There’s no limit to what you can build. A single bot can fix thousands of errors. And it all starts with Toolforge - free, open, and built by volunteers like you.

Do I need to know how to code to use Toolforge?

You don’t need to be a professional programmer, but you do need basic Python skills. Most bots are built using Pywikibot, which simplifies editing Wikipedia. If you understand loops, conditionals, and functions, you can build a bot. There are templates and tutorials available to help you get started without writing everything from scratch.

Can I run a bot on any Wikipedia language?

Yes. Toolforge supports all Wikimedia projects, including Wikipedia in over 300 languages. You just need to specify the correct site in your code - for example, pywikibot.Site('es', 'wikipedia') for Spanish Wikipedia. Each language community has its own bot approval process, so check their policies before deploying.

How much traffic can Toolforge handle?

Toolforge has limits to prevent abuse. Each tool gets 1 CPU core, 1 GB of RAM, and 10 GB of storage. You’re allowed up to 10 edits per minute. Most bots don’t come close to these limits. If your bot needs more power - like processing millions of pages - you’ll need to optimize your code or request a resource increase from the Wikimedia Foundation.

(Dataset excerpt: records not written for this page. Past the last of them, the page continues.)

/-! ### Commands -/

/-- V-F1. -/
theorem test_fast_run_of_a :
    (fun t : State => (t.result, output 18 t)) (after (exec .compressFast (started (List.replicate 64 0x61) 18 0))) =
      (18#32, [0x1F, 0x61, 0x01, 0x00, 0x20, 0xC0] ++ List.replicate 12 0x61) := by decide +kernel
/-- V-F9 with V-F12's table rule: the block, and the cell of `"abcd"`. -/
theorem test_fast_position_zero :
    (fun t : State => (t.result, output 24 t, t.htfCell 0x630D))
        (after (exec .compressFast (started (ascii "abcdefghabcdefgh0123456789AB") 64 0))) =
      (24#32, [0x84, 0x61, 0x62, 0x63, 0x64, 0x65, 0x66, 0x67, 0x68, 0x08, 0x00, 0xC0, 0x30, 0x31, 0x32, 0x33, 0x34,
        0x35, 0x36, 0x37, 0x38, 0x39, 0x41, 0x42], 8) := by decide +kernel
/-- V-H3: depth 1. -/
theorem test_hc_depth_one :
    (fun t : State => (t.result, output 34 t))
        (after (exec .compressHc (started (ascii "XabcdefghQabcdZRabcdefgh0123456789AB") 64 1))) =
      (34#32, [0xA0, 0x58, 0x61, 0x62, 0x63, 0x64, 0x65, 0x66, 0x67, 0x68, 0x51, 0x09, 0x00, 0x20, 0x5A, 0x52, 0x06, 0x00,
        0x00, 0x0F, 0x00, 0xC0, 0x30, 0x31, 0x32, 0x33, 0x34, 0x35, 0x36, 0x37, 0x38, 0x39, 0x41, 0x42]) := by
  decide +kernel
/-- V-H4: depth 2. -/
theorem test_hc_depth_two :
    (fun t : State => (t.result, output 31 t))
        (after (exec .compressHc (started (ascii "XabcdefghQabcdZRabcdefgh0123456789AB") 64 2))) =
      (31#32, [0xA0, 0x58, 0x61, 0x62, 0x63, 0x64, 0x65, 0x66, 0x67, 0x68, 0x51, 0x09, 0x00, 0x24, 0x5A, 0x52, 0x0F, 0x00,
        0xC0, 0x30, 0x31, 0x32, 0x33, 0x34, 0x35, 0x36, 0x37, 0x38, 0x39, 0x41, 0x42]) := by decide +kernel
/-- V-D3: an empty block with `cap = 0`. -/
theorem test_decompress_empty :
    (fun t : State => (t.status, t.result)) (after (exec .decompress (started [] 0 0))) = (0x02#32, 0#32) := by decide
/-- V-B5. -/
theorem test_bound_255 : (after (exec .bound { started [] 0 0 with wk := { workingReset with n := 255 } })).result = 272 := by
  decide
/-- V-C6: SRC_LEN = MAX_SRC_LEN + 1. -/
theorem test_bound_too_long : (fun t : State => (t.status, t.result))
    (after (exec .bound { started [] 0 0 with wk := { workingReset with n := 4278190065 } })) = (0x22#32, 0#32) := by
  decide
/-- V-C3. -/
theorem test_illegal_command : (fun t : State => (t.status, t.result))
    (after (exec (.illegalCommand 5 0) (started [] 0 0))) = (0x22#32, 0#32) := by decide

/-! ### Elements: the blocks of V-D1, V-D18 and V-D20 -/

/-- The block of V-D1. -/
def blockD1 : List Byte := [0x23, 0x61, 0x62, 0x02, 0x00, 0x10, 0x5A]

theorem test_token : (fun t : State => (t.engine, t.wk.si, t.wk.litLen, t.wk.mn))
    (after (step (inBlock .token blockD1 [] 10 0))) = (.busy .literal, 1, 2, 3#4) := by decide +kernel
/-- V-D11: a literal run past the block. -/
theorem test_token_past_the_block : (after (step (inBlock .token [0x20, 0x61] [] 10 0))).status = 0x12 := by
  decide +kernel
theorem test_literal_last : (fun t : State => (t.engine, t.wk.di, output 2 t))
    (after (step (withLens (inBlock .literal blockD1 [0x61] 10 2) 1 0))) =
      (.busy .offset, 2, [0x61, 0x62]) := by decide +kernel
theorem test_literal_ends_block : (fun t : State => (t.status, t.result, output 10 t))
    (after (step (withLens (inBlock .literal blockD1 (ascii "ababababa") 10 6) 1 0))) =
      (0x02#32, 10#32, ascii "ababababaZ") := by decide +kernel
theorem test_offset_overlap : (fun t : State => (t.engine, t.wk.si, t.wk.di, output 9 t))
    (after (step (withMatch (inBlock .offset blockD1 [0x61, 0x62] 10 3) 3 0))) =
      (.busy .token, 5, 9, ascii "ababababa") := by decide +kernel
/-- V-D8: an offset beyond the output. -/
theorem test_offset_too_far : (after (step (inBlock .offset [0x10, 0x61, 0x02, 0x00, 0x00] [0x61] 10 2))).status = 0x12 := by
  decide +kernel
/-- V-D20: `L = 15 + 255 + 0`. -/
theorem test_litlen_cont : (fun t : State => (t.engine, t.wk.litLen))
    (after (step (withLens (inBlock .litExt [0xF0, 0xFF, 0x00] [] 270 1) 15 0))) = (.busy .litExt, 270) := by
  decide +kernel
theorem test_litlen_end : (fun t : State => (t.engine, t.wk.si, t.wk.litLen))
    (after (exec (.litlenExtEnd 2) (withLens (inBlock .litExt (0xF0 :: 2 :: List.replicate 17 7) [] 17 1) 15 0))) =
      (.busy .literal, 2, 17) := by decide +kernel
theorem test_matchlen_cont : (fun t : State => (t.engine, t.wk.matchLen))
    (after (step (withLens (inBlock .matchExt [0x1F, 0x61, 1, 0, 0xFF, 0] [0x61] 400 4) 0 15))) =
      (.busy .matchExt, 270) := by decide +kernel
/-- V-D18: `M = 15 + 254 + 4`. -/
theorem test_matchlen_end : (fun t : State => (t.engine, t.wk.di, t.dstByte 273))
    (after (step (withLens (withMatch (inBlock .matchExt [0x1F, 0x61, 1, 0, 0xFE, 0] [0x61] 274 4) 15 1) 0 15))) =
      (.busy .token, 274, 0x61#8) := by decide +kernel
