-- ==== Sys2Proof/Machine/Signal.lean ====
section
/-!
DEFINITION. The figures and codes of the line signal, as functions of the values in use: rates, entropies and the matched
entropy (chapter 5), Basalt blocks and their codes (chapter 6), and the line bit stream (chapter 7).
-/
namespace Sys2Proof.Machine

/-! ### Superframe (R174, Table 5.4) -/

/-- The pilot spacing S of a code (Table 5.5). -/
def pilotSpacing (code : Nat) : Nat := 32 * 2 ^ code

/-- Pilots per superframe and polarisation: one at every index from 256 on whose index minus 256 is a multiple of S. -/
def pilotCount (code : Nat) : Nat := (65536 - 256) / pilotSpacing code

/-- Payload symbols per superframe and polarisation (Table 5.4). -/
def payloadSymbols (code : Nat) : Nat := 65536 - 256 - pilotCount code

/-- What a symbol position of a superframe carries (R174, R176). -/
inductive SymbolKind where
  | sync
  | announcement
  | pilot
  | payload
deriving DecidableEq, Repr

/-- The kind of symbol position `i` at pilot spacing code `code`. -/
def symbolKind (code i : Nat) : SymbolKind :=
  if i < 128 then .sync
  else if i < 256 then .announcement
  else if (i - 256) % pilotSpacing code = 0 then .pilot
  else .payload

/-! ### Entropy (R168 to R170, Table 5.3) -/

/-- The overhead of a Basalt profile as the exact ratio a/b (Table 6.2). -/
def overhead (fec : Nat) : Nat × Nat :=
  match fec with
  | 0 => (111, 1000)
  | 1 => (3, 20)
  | 2 => (1, 5)
  | _ => (27, 100)

/-- The lowest and highest `ENTROPY_X64` of a constellation (Table 5.3). -/
def entropyRange (constellation : Nat) : Nat × Nat :=
  match constellation with
  | 0 => (96, 128)
  | 1 => (128, 256)
  | 2 => (192, 384)
  | _ => (256, 448)

/-- The constellation can carry the entropy (R169). -/
def entropyFits (constellation entropy : Nat) : Bool :=
  decide ((entropyRange constellation).1 ≤ entropy ∧ entropy ≤ (entropyRange constellation).2)

/-- The matcher is in use: below the upper end of the range, and always at 256QAM (R169). -/
def isShaped (constellation entropy : Nat) : Bool :=
  decide (constellation = 3 ∨ entropy < (entropyRange constellation).2)

/-- 2 × Rs × H × f_p / (1 + OH) ≥ R_F with Rs = `k`/8 GBd, H = `e`/64, f_p = `ps`/65,536, OH = a/b and
R_F = `c` × 26.314535 Gb/s, multiplied out (R170) (DEDUCED, log entry 58). -/
def carries (k ps fec c e : Nat) : Bool :=
  decide (c * 26314535 * (8 * 64 * 65536) * ((overhead fec).1 + (overhead fec).2) ≤
    2 * k * e * ps * (overhead fec).2 * 1000000)
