-- ==== Sys2Proof/Machine/CodState.lean ====
section
/-!
DEFINITION. The state of Section 8, COD (chapter 6).
-/
namespace Sys2Proof.Machine

/-- An error injection in progress (R229): its rate in parts per 10^9, when it started and when it ends. -/
structure Injection where
  ratePpb : Nat
  since : Nat
  until_ : Nat
deriving DecidableEq, Repr, Inhabited

/-- Counters that a decoder keeps from zero at the resets of Table 6.5, and their values at the last interval boundary
(R221, Table 6.10). -/
structure DecCounters where
  bits : Nat := 0
  corr : Nat := 0
  blocks : Nat := 0
  uncorr : Nat := 0
  outer : Nat := 0
  iter : Nat := 0
  capped : Nat := 0
deriving DecidableEq, Repr, Inhabited

/-- Section 8, COD. `candidate` and `goodBlocks` are the progress of the search (R215), `badBlocks` the consecutive blocks
beyond `sync_ppm` (R216), `cleanWindows` the windows since the last bad one (R222), `degraded` the clusters out of
service and `clusterErrs` the times of their last parity errors (R213), `capLow` that the cap is below `iter_cap` as last
judged for `EV135`. `uncorrSeen` says that this interval has had an uncorrected block (R224). `blockBad` says that a
memory error marks the block in hand uncorrected, `returnBad` that one has hit the decisions of the group in hand (R220). `hits` and `misses`
count consecutive frame alignments of `IFD` (R226). `testing` says that a self-test is due: of the clusters, or of all of COD (R213, R230).
`chainSf` is the transmit superframe at which the coupled chain started and `chainBlock` the first block of it since then; `termDue` that the
termination block of an announced change has still to be decoded (R205, R211, R215). -/
structure Cod where
  released : Bool := false
  benInject : Option Injection := none
  benInjected : Nat := 0
  ifeInject : Option Injection := none
  sync : Bool := false
  fail : Bool := false
  degrade : Bool := false
  halted : Bool := false
  phase : Nat := 0
  candidate : Nat := 0
  goodBlocks : Nat := 0
  badBlocks : Nat := 0
  syncLosses : Nat := 0
  fastBer : Nat := 0
  cleanWindows : Nat := 0
  parityErrs : Nat := 0
  degraded : BitVec 16 := 0
  clusterErrs : Vector (List Nat) 16 := Vector.replicate 16 []
  capLow : Bool := false
  ctr : DecCounters := {}
  ctrAt : DecCounters := {}
  uncorrSeen : Bool := false
  blockBad : Bool := false
  returnBad : Bool := false
  testing : Option Bool := some true
  chainSf : Nat := 0
  chainBlock : Nat := 0
  termDue : Bool := false
  frameLock : Bool := false
  ifdFail : Bool := false
  ifdDegrade : Bool := false
  frameLosses : Nat := 0
  hits : Nat := 0
  misses : Nat := 0
  ifdCtr : DecCounters := {}
  ifdCtrAt : DecCounters := {}
deriving DecidableEq, Repr

end Sys2Proof.Machine
end

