-- ==== Sys2Proof/Machine/LodState.lean ====
section
/-!
DEFINITION. The state of Section 11, LOD (chapter 9).
-/
namespace Sys2Proof.Machine

/-- A preamble that `LDT` receives or tracks (R303, R307): its metric in 0.5 dB, the gain it asks for in 0.5 dB, and its
link group. -/
structure Preamble where
  metric : Nat
  gain : Nat
  group : Nat
deriving DecidableEq, Repr, Inhabited

/-- A Lodestone message with its sequence number (R300), and when and with what metric it was received. -/
structure LodMessage where
  type : Nat
  payload : List Byte
  seq : Nat := 0
  at_ : Nat := 0
  metric : Nat := 0
deriving DecidableEq, Repr, Inhabited

/-- Section 11, LOD. `mode` is the mode in force (0 off, 1 beacon, 2 in service), `busyUntil` the first superframe after
the frame being sent, `lastSlot` the superframe of the last slot served, `txSeq` the next sequence number; `answers` and
`propose` wait for a slot, as do `opaques`, oldest first; `identityAt` is when the last `IDENTITY` was sent; `estimateNoted` that `EV180` has
been raised for the estimates of this partner; `template` is the last `IDENTITY` built. `current` is the
reception in progress, `header` its decoded header (type, length, sequence), `tracked` a second preamble. `inbox` holds
messages passed to `LMS`, oldest first. `rateNoted` and `cancelNoted` say that `EV188` and `EV190` have been raised for
this identification, `lastValid` when the last valid frame came, `rxSeq` its sequence number. -/
structure Lod where
  mode : Nat := 0
  busyUntil : Nat := 0
  lastSlot : Option Nat := none
  frames : Nat := 0
  txSeq : Nat := 0
  answers : List (List Byte) := []
  propose : Option (List Byte) := none
  identityDue : Bool := false
  identityAt : Nat := 0
  opaques : List LodMessage := []
  template : List Byte := []
  current : Option Preamble := none
  header : Option (Nat × Nat × Nat) := none
  tracked : Option Preamble := none
  gain : Nat := 0
  metric : Nat := 0
  estimateValid : Bool := false
  estimateNoted : Bool := false
  cd : Int := 0
  fo : Int := 0
  rate : Int := 0
  framesOk : Nat := 0
  hdrCrc : Nat := 0
  payCrc : Nat := 0
  preempted : Nat := 0
  ignored : Nat := 0
  foreign : Nat := 0
  lastGroup : Nat := 0
  rxBeacon : Bool := false
  beaconAt : Nat := 0
  inService : Bool := false
  cancelling : Bool := false
  rateNoted : Bool := false
  cancelNoted : Bool := false
  inbox : List LodMessage := []
  identified : Bool := false
  mismatch : Bool := false
  partner : List Byte := []
  partnerAt : Nat := 0
  partnerMetric : Nat := 0
  lastValid : Nat := 0
  rxSeq : Option Nat := none
  missed : Nat := 0
  protoErrors : Nat := 0
  rxDrops : Nat := 0
  txRejects : Nat := 0
deriving DecidableEq, Repr

end Sys2Proof.Machine
end

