-- ==== Sys2Proof/Machine/Receive.lean ====
section
/-!
DEFINITION. RXD: the receive chain (chapter 4). `SUPERFRAME_HEADER` and `RX_FORMAT_CHANGE`, at which received superframes
land, stand with the commits.
-/
namespace Sys2Proof.Machine

/-! ### Stages and losses -/

/-- Put `PMX` into a stage, and `NLE` with it: its coefficients adapt only in the decoder-aided stage with `adapt` = 1, are held where they
have got to otherwise, and `EV107` is raised when they freeze because `PMX` has left that stage (R139, R146) (DESIGN CHOICE, log entry 11). -/
def setStage (st : PmxStage) (s : State) : State :=
  let adapting := s.rxd.nle && decide (st = .da) && s.cfgB Param.nleAdapt
  let held := s.rxd.nleAdapting && !adapting
  let s1 := { s with
    rxd.stage := st
    rxd.nleAdapting := adapting
    rxd.nleFrozen := s.rxd.nle && !adapting
    rxd.nleCoefs := if held then
        some ((List.range s.rxd.nleActive).map (Config.nleCoef s.rxd.draws) ++ (s.rxd.nleCoefs.getD []).drop s.rxd.nleActive)
      else s.rxd.nleCoefs
    rxd.draws := if held then s.rxd.draws + 1 else s.rxd.draws }
  if s.rxd.nleAdapting && decide (st ≠ .da) then raise 107 s1 else s1

/-- Filters of `n` taps whose values adaptation has made what they are, which no rule states (R139, R141) (DESIGN CHOICE, log entry 99). -/
def freeTaps (draw n : Nat) : Vector (List (Int × Int)) 8 := vgen 8 fun f => (List.range n).map (Config.pmxTap draw f.val)

/-- The taps have adapted (R139, R141) (DESIGN CHOICE, log entry 99). -/
def adaptTaps (s : State) : State :=
  { s with rxd.pmxTaps := freeTaps s.rxd.draws s.rxd.taps, rxd.draws := s.rxd.draws + 1 }

/-- The filters as `PMX` applies them: those of the conjugated inputs only in 4×4 real mode (R138) (DEDUCED, log entry 99). -/
def Rxd.filters (r : Rxd) : List (List (Int × Int)) := if r.iqMimo then r.pmxTaps.toList else r.pmxTaps.toList.take 4

/-- Filters of another length: more taps are zeros, added symmetrically about the centre; what the taps of a shorter filter are, no rule
states (R138). -/
def resizeTaps (n : Nat) (s : State) : State :=
  let old := s.rxd.taps
  if n = old then s
  else if old < n then
    let pad := List.replicate ((n - old) / 2) ((0, 0) : Int × Int)
    { s with rxd.taps := n, rxd.pmxTaps := vmap s.rxd.pmxTaps fun f => pad ++ f ++ pad }
  else { s with rxd.taps := n, rxd.pmxTaps := freeTaps s.rxd.draws n, rxd.draws := s.rxd.draws + 1 }

/-- The time-reversed conjugate of a filter, negated or not. -/
def reversedConjugate (negate : Bool) (f : List (Int × Int)) : List (Int × Int) :=
  f.reverse.map fun c => if negate then (-c.1, c.2) else (c.1, -c.2)

/-- The Y taps become the time-reversed conjugate of the X taps, orthogonal to them: with X formed by (a, b), Y is formed by (-b*, a*), each
reversed in time (R140) (DEDUCED, log entry 99). -/
def reseedY (s : State) : State :=
  let f := s.rxd.pmxTaps
  { s with rxd.pmxTaps := vgen 8 fun k =>
      match k.val with
      | 2 => reversedConjugate true f[(1 : Fin 8)]
      | 3 => reversedConjugate false f[(0 : Fin 8)]
      | 6 => reversedConjugate true f[(5 : Fin 8)]
      | 7 => reversedConjugate false f[(4 : Fin 8)]
      | _ => f[k] }

/-- `TRC` is no longer locked: slot 0 follows at once (R137). -/
def loseTiming (s : State) : State := if s.rxd.trcLocked then followInputs { s with rxd.trcLocked := false } else s

/-- All adaptation stops and the chain leaves its state: a chain that has been locked goes to hold, one that is still
acquiring to idle; the decoder loses sync and the clients are judged (R159, R216) (DEDUCED, log entry 56). -/
def lineLoss (s : State) : State :=
  let s1 := setStage .frozen s
  let s1 := { s1 with
    rxd.rxState := if s.rxd.stored then .hold else .idle
    rxd.warmRun := false
    rxd.resumed := false }
  refreshClients (decoderLoses s1)

/-- Start a full acquisition from step 1 in a mode (R155). -/
def startAcquisition (mode : Nat) (s : State) : State :=
  { loseTiming s with
    rxd.rxState := .freq
    rxd.acqMode := mode
    rxd.acqStart := s.now
    rxd.stepAt := s.now
    rxd.scanRepeated := false
    rxd.stored := false
    rxd.holdExpired := false
    rxd.exitP2 := false
    rxd.warmRun := false
    rxd.resumed := false
    rxd.freqLock := false
    rxd.phaseLock := false
    rxd.sfLock := false
    rxd.adopted := false
    rxd.dmpEntropy := none, rxd.shaped := false
    rxd.headers := 0
    rxd.missing := 0
    rxd.trackAtLimit := false }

What happens if my bot makes a mistake?

Mistakes happen. If your bot edits incorrectly, revert the changes quickly and notify the community. You’ll likely get a warning, but not a permanent ban - if you respond responsibly. The key is to monitor your bot closely at first. Use the edit history, set up logging, and test thoroughly before going live. Most experienced bot operators keep a "kill switch" - a manual way to stop the bot instantly.

Is Toolforge safe to use?

Yes. Toolforge is managed by the Wikimedia Foundation and uses secure, audited infrastructure. Your data is protected, and your credentials are stored encrypted. You should never store passwords in plain text. Always use OAuth tokens for authentication. The platform is designed for volunteers, and it’s been running safely for over a decade.